Performance-constrained data problems are the most interesting things to work on..
@ThomasOwens if I had my way I would live in a sea of single malt; I would have the ability to fly and my laser beam eyes would have finally developed.
@ThomasOwens honestly; I'm not particularly good at Haskell, just enamored of the benefits I can see in it and the thought processes surrounding it. Wish I was better but meh. Scala seems fineish, I just struggle with the sheer size of the language - it supports sooo many different things at the language level which I tend to fear means people will execute significantly more abuses with it by accident than if it was more minimal and focused.

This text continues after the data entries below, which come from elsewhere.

/-- ECHO_REPLY (R251, R253): the reply of the exchange in progress, the request's time being the spline's own. One that comes more
than 4 µs after it counts as no reply. -/
def echoReply (x : Nat) (m : EchoMeas) (s : State) : State :=
  match (spline s x).echoAt with
  | some t =>
    if isUp s x = false ∧ isTraining s x = false then s
    else if t + 40000 < m.trx then noReply x t s
    else
      let s := gaugeTo (m.trx / 10) s
      let s := peerOf x m (modSpline x (fun p => { p with echoAt := none }) s)
      if isTraining s x then trainEcho x { m with ttx := t } s else serviceEcho x { m with ttx := t } s
  | none => s
def execEchoReply (x : Nat) (m : EchoMeas) (s : State) : Out := .next (echoReply x m s)

/-- ECHO_NO_REPLY (R251). -/
def echoNoReply (x : Nat) (s : State) : State :=
  match (spline s x).echoAt with
  | some t => noReply x t s
  | none => s
def execEchoNoReply (x : Nat) (s : State) : Out := .next (echoNoReply x s)

/-! ### Training and SPL_CTL (R265, R277, R283, R285) -/

/-- Why a write of SPL_CTL is refused (R265, R285, R286, Table 11-12). -/
def splCtlBad (x : Nat) (v : Word) (s : State) : List (Bool × Nat) :=
  let l := linkState s x
  let old := rg s (Rg.SPL_CTL x)
  let idle := l = linkDown || l = linkFault
  [(bit v 0 && !(idle || l = linkMuted), rsState), (bit v 0 && !bit (rg s (Rg.SPL_STAT x)) 16, rsState),
   (bit v 0 && (spline s x).active.isNone, rsState), (bit v 0 && gauState s != gauLocked, rsState),
   (!idle && bits v 29 27 != bits old 29 27, rsState), (bits v 29 28 == 3, rsValue)]

/-- A write of SPL_CTL. -/
def splCtlWrite (x : Nat) (v : Word) (s : State) : State :=
  match lowest (splCtlBad x v s) with
  | some r => refuse (Pg.SPLINE x) 0x040 r v.toNat s
  | none =>
    let s := wr (Rg.SPL_CTL x) (v &&& 0x3C000000) s
    if bit v 0 then
      gatePend (setLink x linkTrain (wr (Rg.SPL_ECHO_STAT x) 0 (wr (Rg.SPL_ECHO_ADV x) 0
        (modSpline x (fun p => { p with
          reports := [], unrep := [], openCred := 0, needEcho := false, echoAt := none, exch := [], advWas := none,
          swap := none, echoRep := none, lastTx := none, wire := if bit v 26 then [knockSyms] else [],
          knockEnd := if bit v 26 then s.gauge.toNat + 200000 else 0 }) s))))
    else if bit v 1 && isUp s x then
      setLink x linkMuted (modSpline x (fun p => { p with echoAt := none, swap := none }) s)
    else s

/-- TRAIN (R265). -/
def execTrain (x : Nat) (s : State) : Out :=
  let v := (rg s (Rg.SPL_CTL x) &&& 0x3C000000) ||| 1
  .next (pageCmd (Pg.SPLINE x) 0x040 v (splCtlWrite x v) s)
/-- MUTE (R277). -/
def execMute (x : Nat) (s : State) : Out :=
  let v := (rg s (Rg.SPL_CTL x) &&& 0x3C000000) ||| 2
  .next (pageCmd (Pg.SPLINE x) 0x040 v (splCtlWrite x v) s)

/-- Insertion into a list in rising order, equal values kept. -/
def insSorted (d : Int) : List Int → List Int
  | [] => [d]
  | a :: l => if d ≤ a then d :: a :: l else a :: insSorted d l

/-- The median of the delays of the training exchanges (R252). Of an even number of them the two middle ones bound it, and no
rule says which value between them it is: a free value. -/
def median (ds : List Int) (s : State) : Int × State :=
  let l := ds.foldl (fun a d => insSorted d a) []
  let lo := l.getD ((l.length - 1) / 2) 0
  let hi := l.getD (l.length / 2) 0
  if lo = hi then (lo, s)
  else
    let f := takeFree s
    (lo + (f.1.toNat % ((hi - lo).toNat + 1) : Nat), f.2)

/-- Both keys of a new pair have been written. -/
def pairReady (p : SplineSt) : Bool := p.newKeys.length = 16

/-- The new pair takes effect (R283). -/
def useKeys (x : Nat) (s : State) : State :=
  modSpline x (fun p => if pairReady p then { p with keys := p.newKeys.map (·.2), newKeys := [] } else p) s

/-- Training has succeeded: the first advance is set, the lanes are mapped anew, and the spline enters UP (R262, R265). -/
def linkComesUp (x : Nat) (a : Int) (s : State) : State :=
  let s := wr (Rg.SPL_ECHO_ADV x) (word (0x80000000 + a.toNat % 2 ^ 13)) s
  let s := wr (Rg.SPL_LANE_MAP x) 0x76543210 (wrF (Rg.SPL_STAT x) 23 20 8 s)
  let f := (s.gauge.toNat / 4096 + 1) * 4096
  raiseEv (Pg.SPLINE x) 0x301 0 0 (setLink x linkUp (useKeys x (gaugeTo f s)))

/-- TRAIN_COMPLETE (R252, R265): the eight exchanges are made, and at gauge `t` the training ends; `peerB2b` says whether a back-to-back spline found its peer in that
mode too. -/
def trainComplete (x t : Nat) (peerB2b : Bool) (s : State) : State :=
  if linkState s x ≠ linkEcho ∨ (spline s x).exch.length ≠ 8 then s
  else
    let s := gaugeTo t s
    let r := median ((spline s x).exch.map fun m => echoDelay (echoAsym s x) m.ttx m.trx m.h) s
    let s := r.2
    if bit (rg s (Rg.SPL_CTL x)) 27 && !peerB2b then faultSpline x 6 s
    else if r.1 < 0 ∨ 8191 < r.1 then echoFault x 3 s
    else if rg s (Rg.SPL_SCHED x) ≠ rg s (Rg.CUT_ACT_ID x) then faultSpline x 4 s
    else linkComesUp x r.1 s
def execTrainComplete (x t : Nat) (peerB2b : Bool) (s : State) : Out := .next (trainComplete x t peerB2b s)

/-- TRAIN_TIMEOUT (R265): 1.5 s pass. -/
def trainTimeout (x : Nat) (s : State) : State :=
  if isTraining s x then faultSpline x 1 s else s
def execTrainTimeout (x : Nat) (s : State) : Out := .next (trainTimeout x s)

/-! ### Lanes (R267) -/

/-- One lane over a telemetry interval: corrected symbols, uncorrectable codewords, and whether it lost FEC lock. -/
def laneBad (s : State) (x : Nat) (l : Nat × Nat × Bool) : Bool :=
  decide (0 < l.2.1) || decide (bits (rg s (Rg.SPL_LANE_THR x)) 23 0 < l.1) || l.2.2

@ThomasOwens it's honestly got one of the best success chances of newer stuff over enterprise options... Otherwise I'd say for "newer" stuff; go pick up Node.JS. Funner, more interesting and a cleaner clearer language scope
@Ampt right, C++ is as big if not bigger than Scala, Java is rather smaller, C# as well - though in both cases they're still a little richer than perhaps absolutely necessary. To be sure though, I don't see either as enormous languages full of sporadic feature sets... their features are fairly cohesive
You can write Java in Scala, you can write LISP in Scala, you can write Groovy in Scala... it's syntax is like every language got bolted together
That way, @JimmyHoffa is happy that someone else is doing Haskell (like things) and I'm happy because I can stay in my nice little JVM box that I adore so much.
user41796
@JimmyHoffa ?! C# along with the .NET framework is probably the largest language in use at the moment
@GlenH7 language - not framework. C# as a language hasn't an amazing amount of syntactic structures compared to most languages, and the pieces of it are all quite cohesive. The framework is handily one of the largest libraries in use, agreed there, no question.

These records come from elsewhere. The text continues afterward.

-- ==== Sys2Proof/Machine/Resets.lean ====
section
/-! DEFINITION. Fences, resets and escalation (section 14.5), firmware activation (section 15.8), bench swaps and tests
(sections 14.7 and 14.8), Plumb's watch, the rest command and its exit, and requests of block states (R379). -/

namespace Sys2Proof.Machine

/-! ### Fences (R355) -/

/-- Benches of a domain. -/
def domBenches (d : Nat) : List Nat := (List.range physEnd).filter fun b => domHolds d (benchDom b)

/-- Pages that show the block states of a domain: its benches', its link die's, or its controller's block. -/
def domPages (d : Nat) : List Nat :=
  (domBenches d).map Pg.BENCH ++ (if d / 0x1000 = 3 then [Pg.LINKDIE (d % 0x1000)] else [])
    ++ (if d / 0x1000 = 5 then [fwPage d] else []) ++ (if d = 0x4000 then [Pg.CABINET] else [])

/-- The blocks of a domain change state; one that is OFFLINE stays so (R379). -/
def setBlocks (d c : Nat) (s : State) : State :=
  (domPages d).foldl (fun s p => if blkState s p = 0 then s else setBlk p c s) s

/-- A domain is fenced: its blocks are FENCED, and a fence of the compute domain freezes the benches and voids the step
(R355, Table 13-2). -/
def fenceDom (d : Nat) (byPlumb : Bool) (s : State) : State :=
  let s := setBlocks d 4 (fence d byPlumb s)
  if domHolds d 0x1000 then voidBit 7 { s with frozen := true } else s

/-- The chip freezes while its compute domain is fenced (R355); a hold freezes it too. -/
def thaw (s : State) : State := if computeFenced s ∨ s.hold ≠ .none then s else { s with frozen := false }

/-- Tickets of the benches of a domain, by bench. -/
def domTickets (d : Nat) (s : State) : List (Nat × Ticket) :=
  (domBenches d).flatMap fun b => (bench s b).tickets.map fun k => (b, k)

/-- Contexts of a link die, or of the chip, with operations outstanding. -/
def domFlows (d : Nat) (s : State) : List Nat :=
  (s.flows.filter fun e => (d == 0 || d == 0x3000 + dieOf e.1) && !e.2.ops.isEmpty).map (·.1)

/-- The requests that a fenced domain had accepted are drained. -/
def drained (d : Nat) (s : State) : Bool := (domTickets d s).isEmpty && (domFlows d s).isEmpty

/-- FENCE_DRAIN_TIMEOUT (R355): 1 ms passes; what is outstanding completes with TIMEOUT. `begun` gives, by bench and ticket,
the granule operations that had begun. -/
def fenceDrainTimeout (d : Nat) (begun : List (Nat × Nat × List Nat)) (s : State) : State :=
  if s.resets.any (fun r => r.dom = d && !r.running) = false then s
  else
    let s := (domTickets d s).foldl (fun s e =>
      cutTicket e.1 e.2 (begun.flatMap fun g => if g.1 = e.1 ∧ g.2.1 = e.2.n then g.2.2 else []) .timeout s) s
    (domFlows d s).foldl (fun s c => endAll c .timeout s) s
def execFenceDrainTimeout (d : Nat) (begun : List (Nat × Nat × List Nat)) (s : State) : Out :=
  .next (fenceDrainTimeout d begun s)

@GlenH7 that was my point; languages that have large numbers of their features at the language level instead of through library support are code smell. C++ falls into this category, Scala too, honestly not a lot of languages do that though..
@ThomasOwens if you want a nice cohesive JVM language which is actually being adopted, Clojure is your answer. It's genuinely a solid language choice, and has had quite a good bit of adoption which only appears to be growing.
@GlenH7 she's just covering her tracks post-hoc, @AshleyNunn next time you disappear someone - create the alibi beforehand. It'll save on lawyers fees.
Adoption has been on the rise - seemed to be quite a lot of hype on it last year and I've seen a fair number of jobs posting for it - which is more than I can say for any other FP lang other than JS and Scala
@ThomasOwens Scala is FP capable - JS is FP first - I don't know ruby well enough to state but my understanding is it's more SmallTalk-OO than FP; and Python maybe? I think it's kind of a second-class citizen in Python like in C#
If we had a question and an answer for all the possible wild typos all JS programmers in the world have done in their life, this site would become the first realisation ever of the Library of Babel. — Muziettojust now
Do any of you guys work on interesting problems to program outside of work? I find it hard - usually, there's a significantly faster and easier non-code solution. My first instinct is to solve the problem and move on, and that usually involves no coding.
@ThomasOwens it depends on what interests you, I think one of your issues is you have more interest in solutions / end products than in problems necessarily
the main reason I decided programming was a good career path for me was that when I got really into programming around the age of 11-12, the reason I stopped was that I ran out of ideas for things to code, the actual desire to code stuff was there but I needed someone else to tell me what to make
for me I know what types of problems I find really sincerely interesting: State machines of various fashions. They're prevalent and easy to find so I like playing with different ways of solving them. I don't care to be finished with a solution or make something useful - that's not the point. The point for me is to play with the problem because I find it interesting.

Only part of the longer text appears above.